Cholera in Brazil

The passengers of the Araguaya and the quarantine on Grand Island.
For third-class passengers, poor and unhappy people: washing, disinfection, grooming, tongue examination, eye testing, clothes spread out to dry, isolation… hell!
For first-class passengers: all the perks, permission to “escape” to Rio, gestures of appreciation with oil portrait, steel-drum music and quintets for the blind…
Nothing like having money: even the tips of the syringes are soft…
(O Malho, Rio de Janeiro, 1910)

Brazilian cholera quarantine cartoon

Look, cholera!

(Commenting on disputes among the Brazilian states about how to deal with cholera, then raging in Europe.)
Cholera: “Ah! That’s it? Now that you remember to close the door to Rio de Janeiro in my face? Well, wait for it to come back! I enter from the north, whose doors are always open, thanks to the kindness of the respective governments!
Whoever wants to get rid of me has to defend himself very well, in a timely fashion… Move along! …”
(O Malho, Rio de Janeiro, 1910)

Brazilian cholera cartoon

The typhus epidemic (friendly conversation)
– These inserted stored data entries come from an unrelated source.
-- ==== Sys2Proof/Certificates/Slice0/Obligations.lean ====
section
/-! DEFINITION. The statements for the provers: one Prop each, over exec, step and decode, with the words they share in the namespace Claims. A statement about a word's effect has issuable as its hypothesis: the word is legal, at its level, ready and paid for (R29, R32, R115, R121, R316); what issuable asks of a state is stated by ReadyRegisterWordsIssue, and what happens without it by the three statements on illegal, waiting and refused words. -/

namespace Sys2Proof.Claims

open Sys2Proof Sys2Proof.Machine

/-- Constructors with a trigger entry, a destination and one or two sources. -/
abbrev Form1 := BitVec 6 → BitVec 6 → BitVec 6 → Instr
abbrev Form2 := BitVec 6 → BitVec 6 → BitVec 6 → BitVec 6 → Instr

/-- Functions of the register table of R123, by its own words; the shift count is the low six bits of b. -/
def twoSource : List (Form2 × (Word → Word → Word)) := [
  (.add, fun x y => BitVec.ofNat 64 (x.toNat + y.toNat)),
  (.sub, fun x y => BitVec.ofInt 64 (x.toInt - y.toInt)),
  (.mul, fun x y => BitVec.ofNat 64 (x.toNat * y.toNat)),
  (.mulh, fun x y => (x.signExtend 128 * y.signExtend 128).extractLsb' 64 64),
  (.mulhu, fun x y => (x.zeroExtend 128 * y.zeroExtend 128).extractLsb' 64 64),
  (.rotl, fun x y => x.rotateLeft (y.toNat % 64)),
  (.and, fun x y => x &&& y),
  (.or, fun x y => x ||| y),
  (.xor, fun x y => x ^^^ y),
  (.andn, fun x y => x &&& ~~~y),
  (.orn, fun x y => x ||| ~~~y),
  (.shl, fun x y => BitVec.ofNat 64 (x.toNat * 2 ^ (y.toNat % 64))),
  (.shr, fun x y => BitVec.ofNat 64 (x.toNat / 2 ^ (y.toNat % 64))),
  (.sar, fun x y => BitVec.ofInt 64 (x.toInt / 2 ^ (y.toNat % 64))),
  (.min, fun x y => if x.toInt ≤ y.toInt then x else y),
  (.max, fun x y => if x.toInt ≤ y.toInt then y else x),
  (.minu, fun x y => if x.toNat ≤ y.toNat then x else y),
  (.maxu, fun x y => if x.toNat ≤ y.toNat then y else x)]

/-- Low bit, width and mask of a field descriptor (R125). -/
def lowBit (y : Word) : Nat := y.toNat % 64
def fieldBits (y : Word) : Nat := min (y.toNat / 256 % 64 + 1) (64 - lowBit y)
def maskOf (y : Word) : Word := BitVec.ofNat 64 ((2 ^ fieldBits y - 1) * 2 ^ lowBit y)

/-- Functions of the unary table (R126). -/
def unary : List (Form1 × (Word → Word)) := [
  (.mov, fun x => x),
  (.abs, fun x => BitVec.ofNat 64 x.toInt.natAbs),
  (.clz, fun x => if x = 0 then 64 else BitVec.ofNat 64 (63 - Nat.log2 x.toNat)),
  (.ctz, fun x => BitVec.ofNat 64 (((List.range 64).find? (fun j => x.getLsbD j)).getD 64)),
  (.popc, fun x => BitVec.ofNat 64 ((List.range 64).filter (fun j => x.getLsbD j)).length)]

/-- Immediate forms with a source (R127). -/
def immediate : List ((BitVec 6 → BitVec 6 → BitVec 6 → BitVec 6 → Instr) × (Word → Nat → Word)) := [
  (.shli, fun x n => BitVec.ofNat 64 (x.toNat * 2 ^ n)),
  (.shri, fun x n => BitVec.ofNat 64 (x.toNat / 2 ^ n)),
  (.sari, fun x n => BitVec.ofInt 64 (x.toInt / 2 ^ n)),
  (.extend, fun x n => BitVec.ofInt 64 (Int.bmod x.toNat (2 ^ (n + 1))))]

/-- Conditions 0 to 5 of R129 on 64-bit patterns. -/
def holds (c : Nat) (x y : Word) : Prop :=
  match c with
  | 0 => x = y
  | 1 => x ≠ y
  | 2 => x.toInt < y.toInt
  | 3 => x.toInt ≤ y.toInt
  | 4 => x.toNat < y.toNat
  | _ => x.toNat ≤ y.toNat

/-- The word of an F-RRR instruction: entry T, major opcode, d, a, b and minor opcode in their places (R105). -/
def rrrWord (t : BitVec 6) (op d a b m : Nat) : Nat := t.toNat * 2 ^ 26 + op * 2 ^ 20 + d * 2 ^ 14 + a * 2 ^ 8 + b * 2 ^ 2 + m

/-- A sequencer's word at task level, and one at supervisor level. -/
def atTask (s : State) : Prop := ∃ g a, s.cur = .word g a ∧ (s.grove g).level = 0
def atSupervisor (s : State) : Prop := ∃ g a, s.cur = .word g a ∧ (s.grove g).level ≠ 0

/-- Is the register that a code names in the issuing unit the one that a code names in a unit? Registers s0 to s7 are shared by the strands of an element. -/
def sameRegister (s u : Cur) (d c : BitVec 6) : Prop :=
  d = c ∧ match s, u with
    | .slot e k _, .slot e' k' _ => e = e' ∧ (k = k' ∨ 24 ≤ d.toNat)
    | .word g _, .word g' _ => g = g'
    | _, _ => False

/-- Every register of every unit but the destination reads as before, and code 16 writes none (R22, R24, R107). -/
def registersKept (s t : State) (d : Option (BitVec 6)) : Prop :=
  ∀ u c, readable (curKind u) true c = true → (∀ x, d = some x → ¬ sameRegister s.cur u x c) →
    regVal { t with cur := u } c = regVal { s with cur := u } c

/-- Predicates of every unit are as before. -/
def predicatesKept (s t : State) : Prop := ∀ u, curPreds { t with cur := u } = curPreds { s with cur := u }

/-- Sticky registers of strands, nodes and sequencers are as before. -/
def stickyKept (s t : State) : Prop :=
  (∀ e, (t.elem e).sticky = (s.elem e).sticky ∧ (t.elem e).matrixSticky = (s.elem e).matrixSticky ∧ (t.elem e).convSticky = (s.elem e).convSticky) ∧
  (∀ g, (t.grove g).sticky = (s.grove g).sticky)

/-- Every system register of every grove is as before, and so is the partition map that PART reads; the guard count of a partition may change where a supervisor word is issued (R303, R362, R412). -/
def systemKept (s t : State) : Prop :=
  (∀ g n, n ≠ 31 ∨ s.supervising = false → readSys t g n = readSys s g n) ∧
  (∀ p, { t.part p with guard := 0 } = { s.part p with guard := 0 }) ∧
  (∀ g, (t.grove g).traps = (s.grove g).traps ∧ (t.grove g).faults = (s.grove g).faults ∧ (t.grove g).stopped = (s.grove g).stopped)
Dr. Oswaldo Cruz [Brazil’s pioneering bacteriologist, who had recently left the public health service]: “Hello! … I already dealt with you in the war…”
The Typhus: “Whaddaya mean, doc! After you left the Hygiene Department, sir, I was no longer the master of leaving Rio de Janeiro!
I’ve been working for the donkey… Now I’m operating at the Botanical Garden; but I still have a lot to do in other neighborhoods! …”
(O Malho, Rio de Janeiro, 1916) (I surely require correction with the idioms here.)

Brazilian typhus cartoon

Regarding the Polish victories over the Bolsheviks

More propaganda than cartoon, this image was published during the Polish-Soviet war of 1920: “Rejoice, Europe! It’s true that because of the Polish victories you have missed the deliveries of tea and caviar, but you have also avoided the visitation of the four Russian witches: anarchy, plague, cholera, and typhus.”
(Mucha, Warsaw, 1920)

Polish plague cholera typhus cartoon

Noblesse oblige

(It has been widely commented that Marshal Hermes [de Fonseca, the president of Brazil] did not go to Italy.)
Italian King Victor Emmanuel (holding document behind his back that reads “Italian emigration to Brazil is prohibited”): “Hey! Marshal, my dear! So you’re embarking without having visited la bella Italia! What does this mean?”
The Pope: “Darn! The President of Brazil, the world’s most clerical republic, doesn’t want to see the Pope?”
The Marshal: “Oh, gentlemen! It is a simple matter of courtesy… Your immigrants cannot come to my land for a reason that I can’t explain? … I can’t go to yours either, because of… cholera… Love is repaid with love.”
(O Malho, Rio de Janeiro, 1910)

Brazilian cholera cartoon

Against cholera

The public health authorities have advised: “Our salvation against cholera lies in fire. Let’s cook our food very well, let’s boil our drinking water well.”
In short: let us be careful, cook everything, watch for the boiling point, like in San Salvador!
(second image) Yet insofar as the measure is really good, it should be expanded… And, we say to ourselves: Let’s cook the newspapers daily that feed our spirit with the indigestible prose of odious and personal campaigns!
Only thus may we fear in tranquillity…
(O Malho, Rio de Janeiro, 1910)

Brazilian cholera cartoon

Yet another contrast

On differences between the Argentinian and Brazilian responses to the cholera epidemic. (The Argentinians appear to be uniformly armed with disinfectant sprayers.) “Regarding cholera and what can be seen: Argentina is energetically preparing for the horrendous monster with its giant maw (?). And us? We are only preoccupied with our… rage!” (I.e., choler)
(O Malho, Rio de Janeiro, 1910)

Brazilian cholera cartoon

WISE IN CAPITAL LETTERS

A cartoon set in the year of the Brazilian National Exposition in 1908: “We’re toast, my dear, we are toast! We have drought and famine, parade floats, smallpox, Exposition parties, bubonic plague, propagandists of Brazil, and now here comes cholera!”
“What do you want? Disasters always come in multiples… But the worst of it all is that I don’t see men capable of curbing these ills, despite the [manioc] flour of erudition with which they are stuffed… because of the leaves.” (Meaning that appearance prevailed over substance?)
(O Malho, Rio de Janeiro, 1908)

Brazilian smallpox plague cholera cartoon

The microbes vanquished by a new Saint George

From an advertisement for a potion produced by Guyot: “Everyone knows that bad microbes are the cause of almost all of our major diseases: tuberculosis, influenza, diphtheria, typhoid fever, meningitis, cholera, plague, tetanus, etc.” (Am I the only one who sees some Miró here?)